*TASK DESCRIPTION:*
In the entries below, find the string "erase" and return each line holding it.

START EXERCISE MATERIAL

/-- R13: the ranges of one channel's live record, with those of the settling sum (R17) and of SAT_COUNT while the
channel is measured (R16). -/
abbrev ChanLive.InRange (l : ChanLive) : Prop :=
  l.raw ≤ 4095 ∧ l.baseline ≤ 4095 ∧ l.reference ≤ 4095 ∧ -4095 ≤ l.signal ∧ l.signal ≤ 4095 ∧ l.debounce ≤ 15
    ∧ l.satCount ≤ 3 ∧ (l.state.isMeasured = true → l.satCount ≤ 2) ∧ l.settleCount ≤ 8
    ∧ (l.state = .settling → l.settleCount < 8) ∧ l.settleSum ≤ 4095 * l.settleCount
    ∧ (l.faultReason = .none ↔ l.state ≠ .fault)

/-- R13 for every channel. -/
abbrev State.LiveOk (s : State) : Prop := ∀ c : Chan, s.chanLive[c].InRange

/-- Section 6.1, R121: whether a state suits an output that is not OFF by its record: PULSING and FOLLOWING only in
PATTERN mode, and FOLLOWING only while a channel of FOLLOW_SET is held. -/
def OutState.suits (o : OutState) (c : OutCfg) (held : ChanSet) : Bool :=
  match o with
  | .off | .low | .high => true
  | .pulsing _ => c.mode == .pattern
  | .following set => c.mode == .pattern && overlaps set held

/-- Section 6.1, R113, R121: of a running part, an output is OFF exactly where its ENABLE is 0, a HOST-mode output is
OFF, LOW or HIGH, and a FOLLOWING output has a channel of its FOLLOW_SET held. -/
abbrev State.OutputsOk (s : State) : Prop :=
  s.mode = .running → ∀ o : OutIdx,
    (s.outState[o] = .off ↔ s.outCfg[o].enable = false) ∧ s.outState[o].suits s.outCfg[o] s.held = true

/-- R39, R47, R64: a pattern is ACTIVE exactly when a slot is bound to it, no two slots are bound to one pattern, and
a pattern is BUILDING exactly when the build context holds it. -/
abbrev State.BindingsOk (s : State) : Prop :=
  (∀ p : PatIdx, s.patState[p] = .active ↔ ∃ t : SlotIdx, s.trackers[t].pattern = some p)
    ∧ (∀ t u : SlotIdx, s.trackers[t].pattern ≠ none → s.trackers[t].pattern = s.trackers[u].pattern → t = u)
    ∧ (∀ p : PatIdx, s.patState[p] = .building ↔ s.build = some p)

/-- The steps that the pattern table holds. -/
def State.stepsHeld (s : State) : Nat := (allPats.map fun p => s.patDef[p].steps.length).sum

/-- The commit image of the command in flight, if it is a commit. -/
def Engine.commitImage (g : Engine) : Option Image :=
  match g.inFlight with
  | some (.commit _ _ _ i) => some i
  | _ => none

/-- A property of every stored image: the bodies of both banks, and the commit image in flight (R161). -/
abbrev State.AllImages (s : State) (P : Image → Prop) : Prop :=
  P s.store.nv.a.body ∧ P s.store.nv.b.body ∧ ∀ i ∈ s.engine.commitImage, P i

/-- R45, with R38 for EMPTY and R161 for the images that a load can bring: an EMPTY pattern has the empty definition,
POOL_FREE and the steps of the table make 96, and no image has more than 96 steps. -/
abbrev State.PoolOk (s : State) : Prop :=
  (∀ p : PatIdx, s.patState[p] = .empty → s.patDef[p] = PatDef.empty) ∧ s.poolFree + s.stepsHeld = poolSize
    ∧ s.AllImages fun i => i.stepTotal ≤ poolSize

/-- R49, R52: checks 2 to 5 of END_PATTERN, which a defined pattern's header and steps have passed; REVISE_PATTERN
makes checks 4 and 5 again, and 2 and 3 judge the steps alone. -/
def endChecksPass (h : PatHeader) (steps : List Step) : Bool :=
  holdsBacked none steps && chordsAdd none steps && followAllowed h steps && pulseAllowed h

/-- R38: the contents of a pattern table entry by its state, with R42, R43 and, where it is defined, R49. -/
def PatDef.shapeIn (d : PatDef) (st : PatState) : Bool :=
  match st with
  | .empty => d == PatDef.empty
  | .building => d.header.wf && d.steps.length ≤ 8 && stepsWf [] d.steps && d.univ == 0
  | .disabled | .ready | .active | .spent | .locked =>
      d.header.wf && 1 ≤ d.steps.length && d.steps.length ≤ 8 && stepsWf [] d.steps && endChecksPass d.header d.steps
        && d.univ == unionOf d.steps

/-- R161: every value of an image is in range, and every pattern it holds has passed the checks of END_PATTERN. -/
def imageChecked (i : Image) : Bool :=
  i.wf && i.pats.toList.all fun p => match p with
    | none => true
    | some q => endChecksPass q.header q.steps

/-- R38 for every pattern, R64 for every tracker's step index, and R161 for every image: all that the configuration
holds has passed the checks of the command that put it there. -/
abbrev State.ConfigOk (s : State) : Prop :=
  s.globals.wf = true ∧ (∀ c : Chan, s.chanCfg[c].wf = true)
    ∧ (∀ p : PatIdx, s.patDef[p].shapeIn s.patState[p] = true)
    ∧ (∀ t : SlotIdx, ∀ p ∈ s.trackers[t].pattern, s.trackers[t].step < s.patDef[p].steps.length)
    ∧ s.AllImages fun i => imageChecked i = true

/-- The PENDING record of a slot. -/
def Tracker.pending? (t : Tracker) : Option Pending :=
  match t with
  | .free | .waiting _ => none
  | .pending x => some x

/-- R93: a PENDING tracker's BLOCKERS set is not empty, and each member is a pattern of strictly higher priority whose
universe overlaps its own and which has a tracker bound. -/
abbrev State.PendingOk (s : State) : Prop :=
  ∀ t : SlotIdx, ∀ x ∈ s.trackers[t].pending?, x.blockers ≠ 0 ∧ ∀ q : PatIdx, hasPat x.blockers q = true →
    s.patDef[x.pattern].header.priority < s.patDef[q].header.priority
      ∧ overlaps s.patDef[q].univ s.patDef[x.pattern].univ = true
      ∧ ∃ u : SlotIdx, s.trackers[u].pattern = some q

/-- The bank that the command in flight is writing. -/
def Engine.bankWritten (g : Engine) : Option BankId :=
  match g.inFlight with
  | some (.commit _ t _ _) => some t
  | some (.erase i _) => some i
  | _ => none

/-- R171, R172, R174: what a commit in flight has left in its target, in the bank and in the store's record, and that
its GENERATION is the current generation plus one, or 1 in bank A where no bank was current. -/
def Store.commitStands (st : Store) (ph : CommitPhase) (t : BankId) (g : BitVec 16) (i : Image) : Bool :=
  (match ph with
    | .erase => (st.nv.get t).judge == .damaged && st.record.get t == BankRec.damaged
    | .program => (st.nv.get t).judge == .damaged && st.record.get t == BankRec.blank
    | .verify | .seal false => st.nv.get t == NvBank.programmed g i && st.record.get t == BankRec.damaged
    | .seal true => st.nv.get t == NvBank.sealed g i && st.record.get t == BankRec.damaged)
    && (if (st.record.get t.other).state = .valid then g == (st.record.get t.other).generation + 1
        else t == .a && g == 1)

/-- `commitStands` for the command in flight, where that is a commit. -/
def State.commitStands (s : State) : Bool :=
  match s.engine.inFlight with
  | some (.commit ph t g i) => s.store.commitStands ph t g i
  | _ => true

/-- R162: of a running part, the store's record of every bank that no command in flight is writing is what an
examination of it would find, and a commit in flight stands as its phase says. -/
abbrev State.StoreOk (s : State) : Prop :=
  s.mode = .running →
    (s.engine.bankWritten ≠ some .a → s.store.record.a = s.store.nv.a.examine)
      ∧ (s.engine.bankWritten ≠ some .b → s.store.record.b = s.store.nv.b.examine)
      ∧ s.commitStands = true

/-! ## Situations -/

/-- R145: the next byte of a write transaction to the part reaches the register at `a`. -/
abbrev State.WritesAt (s : State) (a : RegAddr) : Prop :=
  s.mode = .running ∧ s.port.bus = .writeData ∧ s.port.pointer = a

/-- R150: a byte written next to CMD is taken: it reaches CMD, and no long command is in flight. -/
abbrev State.Takes (s : State) : Prop := s.WritesAt 0x0C#6 ∧ s.engine.inFlight = none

END EXERCISE MATERIAL

*RESPONSE TO THIS EXERCISE:*
  | some (.erase i _) => some i
    | .erase => (st.nv.get t).judge == .damaged && st.record.get t == BankRec.damaged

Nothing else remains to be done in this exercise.